Author: Gary Ashton
Estimated read time: 3 minutes
Publication date: 3rd Nov 2020 11:43 GMT+1
Later this week, two major online travel companies report 3Q earnings, but analysts' expectations are currently opposed. The Street expects Booking (NASDAQ: BKNG) to report quarterly earnings of $17.21 per share and Expedia (NASDAQ: EXPE) to report a loss of $0.72 per share. How can these expectations be skewed when both companies operate a similar business model in an identical industry with equal revenue of around $6 billion in 2020?
Expedia's earnings rating is "strong-sell," with analysts' expectations revised down 41.18% in the last 90-days compared to Booking, which is rated "strong-buy" with analysts' expectations revised up 38.34% in the previous three months. The massive difference in Street views would be understandable if the earning track records between the two companies were vastly different. Booking disappointed analysts in 1Q with a 25.93% earnings miss and beat expectations in 2Q by just 8.47%. This performance is better than Expedia, of course, with two disappointing quarters in a row, but not different enough to justify such a wide variation in Street expectations in the upcoming 3Q results.
Booking is Expensive
No matter how you slice it, Booking looks expensive. Whether it is the share price over $1600 or the PE ratio of 30.8x, Booking is on the pricy side, especially compared to Expedia, with a share price below $100 and a PE ratio of 17.8x. Closely examining both companies' financial performance makes it easier to understand the markets' appreciation of Booking. For example, Booking's pre-tax profit margin is 33.3% compared to just 6.4% for Expedia, and analysts still see potential upside in Booking's share price of 18.25% compared to only 3.95% for Expedia.

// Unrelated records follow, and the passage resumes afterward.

-- ==== Sys2Proof/Machine/RunCommands.lean ====
section
/-!
DEFINITION. RUN_CTL (R345, R412): its six actions, and what the steps of a cascade's exchange do to the command that asked for it.
-/
namespace Sys2Proof.Machine

/-- Perform a firmware command of opcode `op` in its turn, when the management processor that carries it out takes it or has it: `k` does the
rest. -/
def Pkg.perform (s : Pkg) (m seq op : Nat) (k : Msg → Pkg → Pkg) : Pkg :=
  match s.take m seq op with
  | some j => if s.mpTakes m seq j then k j (s.dispatchCmd m seq) else s
  | none => s

/-- A command ends with its item. -/
def Pkg.finish (s : Pkg) (m seq : Nat) (st : Status) (r : Reason) (result : List Nat := []) : Pkg := s.answer (some (m, seq)) st r result

/-- The argument range of RUN_CTL (Table 169). -/
def Msg.runArgsOk (j : Msg) : Bool := decide (j.inst < 16) && decide (1 ≤ j.arg 0 1) && decide (j.arg 0 1 ≤ 6) && j.flags == 0

/-- START or RESUME with a launch time pushes an entry of KIND 1 (R412). -/
def Pkg.launchStart (s : Pkg) (m seq : Nat) (j : Msg) (resume : Bool) : Pkg :=
  match s.lqPush (j.arg 16 8) 1 (0x10 + j.inst * 256 + b2n resume * 4096) 0 (some (m, seq)) with
  | .inl _ => s.finish m seq .rejected .badArgs
  | .inr (_, t) => t

/-- A RUN_CTL command of action `act` is performed (R35, R37, R39, R345). -/
def Pkg.runCmd (s : Pkg) (m seq act : Nat) : Pkg :=
  s.perform m seq 0x20 fun j s =>
    let i := j.inst
    let fail := fun (r : Reason) => s.finish m seq .rejected r
    if j.arg 0 1 ≠ act then s
    else if !j.runArgsOk then fail .badArgs
    else if s.resetting i then (s.cmdItemPurge m seq).finish m seq .rejected .instReset
    else if act ≤ 4 ∧ (s.inst i).desc.cascade ∧ !s.isMaster then fail .notMaster
    else if 5 ≤ act ∧ (s.runState i = .unloaded ∨ s.runState i = .loading) then fail .instState
    else match act with
      | 1 | 3 =>
        if j.arg 16 8 = 0 then (s.started m seq).startNow i (act == 3) (some (m, seq))
        else if !s.isMaster then fail .notMaster
        else (s.started m seq).launchStart m seq j (act == 3)
      | 2 | 4 =>
        let ok := s.runs i
        let t := s.cmdStop i (if act = 2 then .hostPause else .hostFreeze)
        if ok then t.finish m seq .ok .none (t.runResult i) else t.finish m seq .rejected .instState
      | 5 =>
        let t := ((s.bufWrite .ARY_STOP_AT_LO i (j.arg 8 4)).bufWrite .ARY_STOP_AT_HI i (j.arg 12 4)).bufWrite .ARY_CTRL_STOP_AT_EN i 1
        t.finish m seq .ok .none (t.runResult i)
      | _ =>
        let t := s.bufWrite .ARY_CTRL_STOP_AT_EN i 0
        t.finish m seq .ok .none (t.runResult i)

/-! ## The exchange of R279 and the command that waits for it -/

/-- START_ACK arrives on the master. -/
def Pkg.startAckIn (s : Pkg) (i src code : Nat) : Pkg := (s.onStartAck i src code).exchangeEnd s i (ackReason code)

/-- START_ACK_DEADLINE: 10 us before the earliest start count whose exchange lacks an answer, that exchange ends (R279). -/
def Pkg.startDeadline (s : Pkg) : Pkg :=
  match s.lateStart with
  | some r => (s.startFail r.inst).exchangeEnd s r.inst .instState
  | none => s

/-- CASCADE_START_COUNT. -/
def Pkg.startCountDue (s : Pkg) (i : Nat) : Pkg := (s.startCount i).exchangeEnd s i .instState

end Sys2Proof.Machine
end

Ironically enough, despite all the company's fundamental challenges, Expedia's share price has outperformed in the last 6-months, up 32.64% compared to just 9.59% for Booking. 3Q earnings could be a turning point for both companies as there has been some relief from the Covid Crisis. Currently, the Street is very bearish on Expedia and surprisingly bullish on Booking. Both companies face similar challenges in the online travel market, so it remains a surprise that Booking should do so much better than Expedia.
Perhaps Expedia has been beaten down too much, and there is room to build on the 6-month momentum that has seen its share price outperform Booking. Still, with weaker profit margins and disappointing quarterly earnings results, Expedia could be facing additional headwinds at the same time Booking anticipates smooth sailing. The market will know for sure when results are released on 4th November for Expedia and 5th November for Booking.
Disclaimer: The writer is an experienced financial consultant who writes for Finscreener.org. The observations he makes are his own and are not intended as investment or trading advice.